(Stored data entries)

/-- A write of PG_CLAMP_NEXT (R87): flush, or remove the oldest entry. -/
def State.clampNext (s : State) (b : Nat) (v : Word) : State :=
  let r := s.ring b
  if v.getLsbD 1 then s.setRing { r with entries := [], lost := 0 }
  else if v.getLsbD 0 then s.setRing { r with entries := r.entries.drop 1 }
  else s

/-! ### What a written word does (the rows of the chapters' register tables) -/

/-- A clamp of a date or time field since the previous time write (R354). -/
def State.tbsFields (s : State) (off : Nat) (v : Word) : State :=
  let ok := (fieldsAt .tbs 0 off).all (fun f => decide (Word.bits v f.lsb f.width = s.fv P.TBS f))
  if ok then s else { s with tbs := { s.tbs with fieldClamp := true } }

/-- What a word at 0x40 or above does once its fields are stored. `old` is the state before the write, `may` whether the page takes writes
of rw fields; `sent` and `flips` are what a link test has carried since the node last counted. -/
def State.pageAction (s old : State) (p : Port) (k : Kind) (i b off : Nat) (v : Word) (may : Bool) (sent : Nat) (flips : List Nat) : State :=
  match k with
  | .sys => if off = 0x50 ∧ may then s.powerRequest (s.fv P.SYS R.SYS_PWR_req) else s
  | .hpi =>
    if off ≠ 0x4C then s
    else
      let s := if v.getLsbD 0 then s.setReg (P.HPI + 0x48) 0#32 else s
      let s := if v.getLsbD 1 then s.groupCommit else s
      if v.getLsbD 2 then { s with group := [] } else s
  | .tly =>
    if off = 0x80 then s.cqPop v
    else if off = 0x84 ∧ may then s.tlyCancel (Word.bits v 0 16)
    else s
  | .tbs =>
    if off = 0x40 then s.tbsCtrl v
    else if (off = 0x60 ∨ off = 0x64) ∧ may then s.tbsFields off v
    else if off = R.TBS_LOCAL_ofs.off ∧ may then s.dayReached.secReached
    else if off = R.TBS_WDAY_free.off ∧ may then s.secReached
    else s
  | .saf => if off = 0xB8 then s.safCtrl v else s
  | .age => if off = 0x64 then s.ageCtrl p v else s
  | .sec =>
    if off = 0x60 then s.secCtrl p v
    else if 0x80 ≤ off ∧ off < 0xC0 then s.secResp p ((off - 0x80) / 4) v
    else s
  | .dbg =>
    if off ≠ 0x40 then s
    else
      let s := s.fbeShow
      if !v.getLsbD 1 then s
      else if s.fb P.DBG R.DBG_CTRL_fbe_halt && s.maintains p then s.debugStep (s.fv P.DBG R.DBG_CTRL_task)
      else s.clampAt P.DBG 0x40 1 true 1 0
  | .lnk =>
    if off = 0x4C then s.lnkCtrl p v sent flips
    else if 0x100 ≤ off ∧ off < 0x200 then (if may then s.hbufTake (Word.bytes v) else s)
    else s
  | .sac => if off = R.SAC_CAL_CTRL_hold.off then s.calHold else s
  | .sc => if off = R.SC_CTRL_test.off then s.scCtrl i v else s
  | .spxPl => if off = R.SPX_PL_CTRL_restart.off then s.planeCtrl i v else s
  | .sto => if off = R.STO_CTRL_clr_err.off then s.stoCtrl v else s
  | .pte =>
    if off = R.PTE_CLR_clr.off then (if v.getLsbD 0 then s.pteClr else s)
    else if off = R.PTE_SIM_PT_point.off ∧ may then
      (let r := s.simWrite p (Word.bits v 0 25) (v.getLsbD 31)
       if v.getLsbD 31 ∧ !r.2 then r.1.clampAt P.PTE off 31 true 1 0 else r.1)
    else if off = R.PTE_SIM_VAL_code.off ∧ may then s.simValue (Word.bits v 0 16)
    else s
  | .pteCl => if off = R.PTE_CL_CTRL_release.off ∧ v.getLsbD 0 then s.classRelease i else s
  | .alh =>
    let src := match p with
      | .host => 1
      | .trapdoor => 5
    if off = R.ALH_MODE_mode.off ∧ may then s.alhWord (.mode (Word.bits v 0 4) (old.fv P.ALH R.ALH_MODE_mode) src)
    else if off = R.ALH_DUTY_target.off ∧ may then s.alhWord (.duty (Word.bits v 0 5) src)
    else if off = R.ALH_CMD_op.off then s.alhCmdWrite p v
    else if off = R.ALH_CLR_clr.off ∧ v.getLsbD 0 then s.alhClear
    else s
  | .fbe =>
    if off = R.FBE_FRC_CTRL_set.off then s.frcCtrl p v
    else if off = R.FBE_EV_TRIG_trig.off then s.evTrig v
    else if off = R.FBE_CLR_clr.off ∧ v.getLsbD 0 then s.fbeClr
    else s
  | .evr =>
    if off = R.EVR_TRIG_go.off then s.evrTrigGo v
    else if off = R.EVR_CLR_clr.off then s.evrClr v
    else s
  | .dio =>
    if off = R.DIO_CTRL_rearm.off then s.dioCtrl v
    else if off = R.DIO_DO_SET_set.off ∧ may then s.doSet v.toNat
    else if off = R.DIO_CLR_clr.off ∧ v.getLsbD 0 then (s.setReg (P.DIO + R.DIO_FRM_ERR_crc.off) 0#32).setReg (P.DIO + R.DIO_DI_LOST_lost.off) 0#32
    else s
  | .lpo => if off = R.LPO_CLR_clr.off ∧ v.getLsbD 0 then s.lpoClr else s
  | .lpoCh =>
    if off = R.LPO_CH_SET_set.off ∧ may then s.loopSet i v
    else if off = R.LPO_CH_CTRL_clr_comp.off then s.loopCtrl i v
    else s
  | .can =>
    let port := if b < 0x128000 then 0 else 1
    let before := old.fb b R.CAN_CTRL_sleep
    if off = R.CAN_CTRL_sleep.off then s.canCtrl port (if may then v else Word.withBits v 1 1 (if before then 1 else 0)) before
    else if R.CAN_PMB_CTRL_release.coversWord off ∧ v.getLsbD 0 then s.pmbRelease port ((off - R.CAN_PMB_CTRL_release.off) / 0x20)
    else s
  | .canObj =>
    let port := if b < 0x128000 then 0 else 1
    if R.CAN_OBJ_CTRL_send.coversWord off then
      s.objCtrl port ((b - P.CANOBJ port 0) / 0x1000 * 32 + (off - R.CAN_OBJ_CTRL_send.off) / 0x20) v
    else s
  | .pnl => if off = R.PNL_CTRL_put.off then s.pnlCtrl v else s
  | .rmp =>
    if off = R.RMP_TGT_tgt.off then
      (if may ∧ s.fv P.RMP R.RMP_CFG_own = 1 then { s with rmp := { s.rmp with startTgt := none } }.rmpReplan else s)
    else if off = R.RMP_CTRL_setpos.off then
      (let s1 := if v.getLsbD 1 && s.rmpMoving then s.clampAt P.RMP off 1 true 1 0 else s
       s1.rmpCtrl v)
    else s
  | _ => s

/-- A refused word, reported where it differs from what stands (R12, R500). -/
def State.refuseWord (s : State) (p : Port) (b off : Nat) (v : Word) : State :=
  let cur := s.readWord p (b + off)
  let s := if v = cur then s else s.clampAt b off 0 true v.toNat cur.toNat
  s.trapRefused p

/-- A register word that its port may write takes effect (R12, R75, R84). -/
def State.takeWord (s : State) (p : Port) (a : Nat) (v : Word) (sent : Nat) (flips : List Nat) : State :=
  match pageAt a with
  | none => s
  | some (k, i) =>
    let b := pageBase a
    let off := a % 0x1000
    let may := s.mayStore p b
    let s1 := s.storeWord p k i b off may v
    if off = 0x0C then s1.pgCtrl p b v
    else if off = 0x1C then s1.clampNext b v
    else if off = 0x28 then s1.setReg (b + 0x20) (s1.reg (b + 0x20) ||| v)
    else if off < 0x40 then s1
    else s1.pageAction s p k i b off v may sent flips

/-- One written register word: refused, or it takes effect (R12, R500). -/
def State.writeWord (s : State) (p : Port) (a : Nat) (v : Word) (sent : Nat) (flips : List Nat) : State :=
  match pageAt a with
  | none => s
  | some (k, _) => if s.mayWrite p k a then s.takeWord p a v sent flips else s.refuseWord p (pageBase a) (a % 0x1000) v

end Sys2Proof.Machine
end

What the task asks:
Could you please copy the lines above exactly, beginning at the first and ending at the line that contains "if ok then s"?

Output for this exercise:
/-- A write of PG_CLAMP_NEXT (R87): flush, or remove the oldest entry. -/
def State.clampNext (s : State) (b : Nat) (v : Word) : State :=
  let r := s.ring b
  if v.getLsbD 1 then s.setRing { r with entries := [], lost := 0 }
  else if v.getLsbD 0 then s.setRing { r with entries := r.entries.drop 1 }
  else s

/-! ### What a written word does (the rows of the chapters' register tables) -/

/-- A clamp of a date or time field since the previous time write (R354). -/
def State.tbsFields (s : State) (off : Nat) (v : Word) : State :=
  let ok := (fieldsAt .tbs 0 off).all (fun f => decide (Word.bits v f.lsb f.width = s.fv P.TBS f))
  if ok then s else { s with tbs := { s.tbs with fieldClamp := true } }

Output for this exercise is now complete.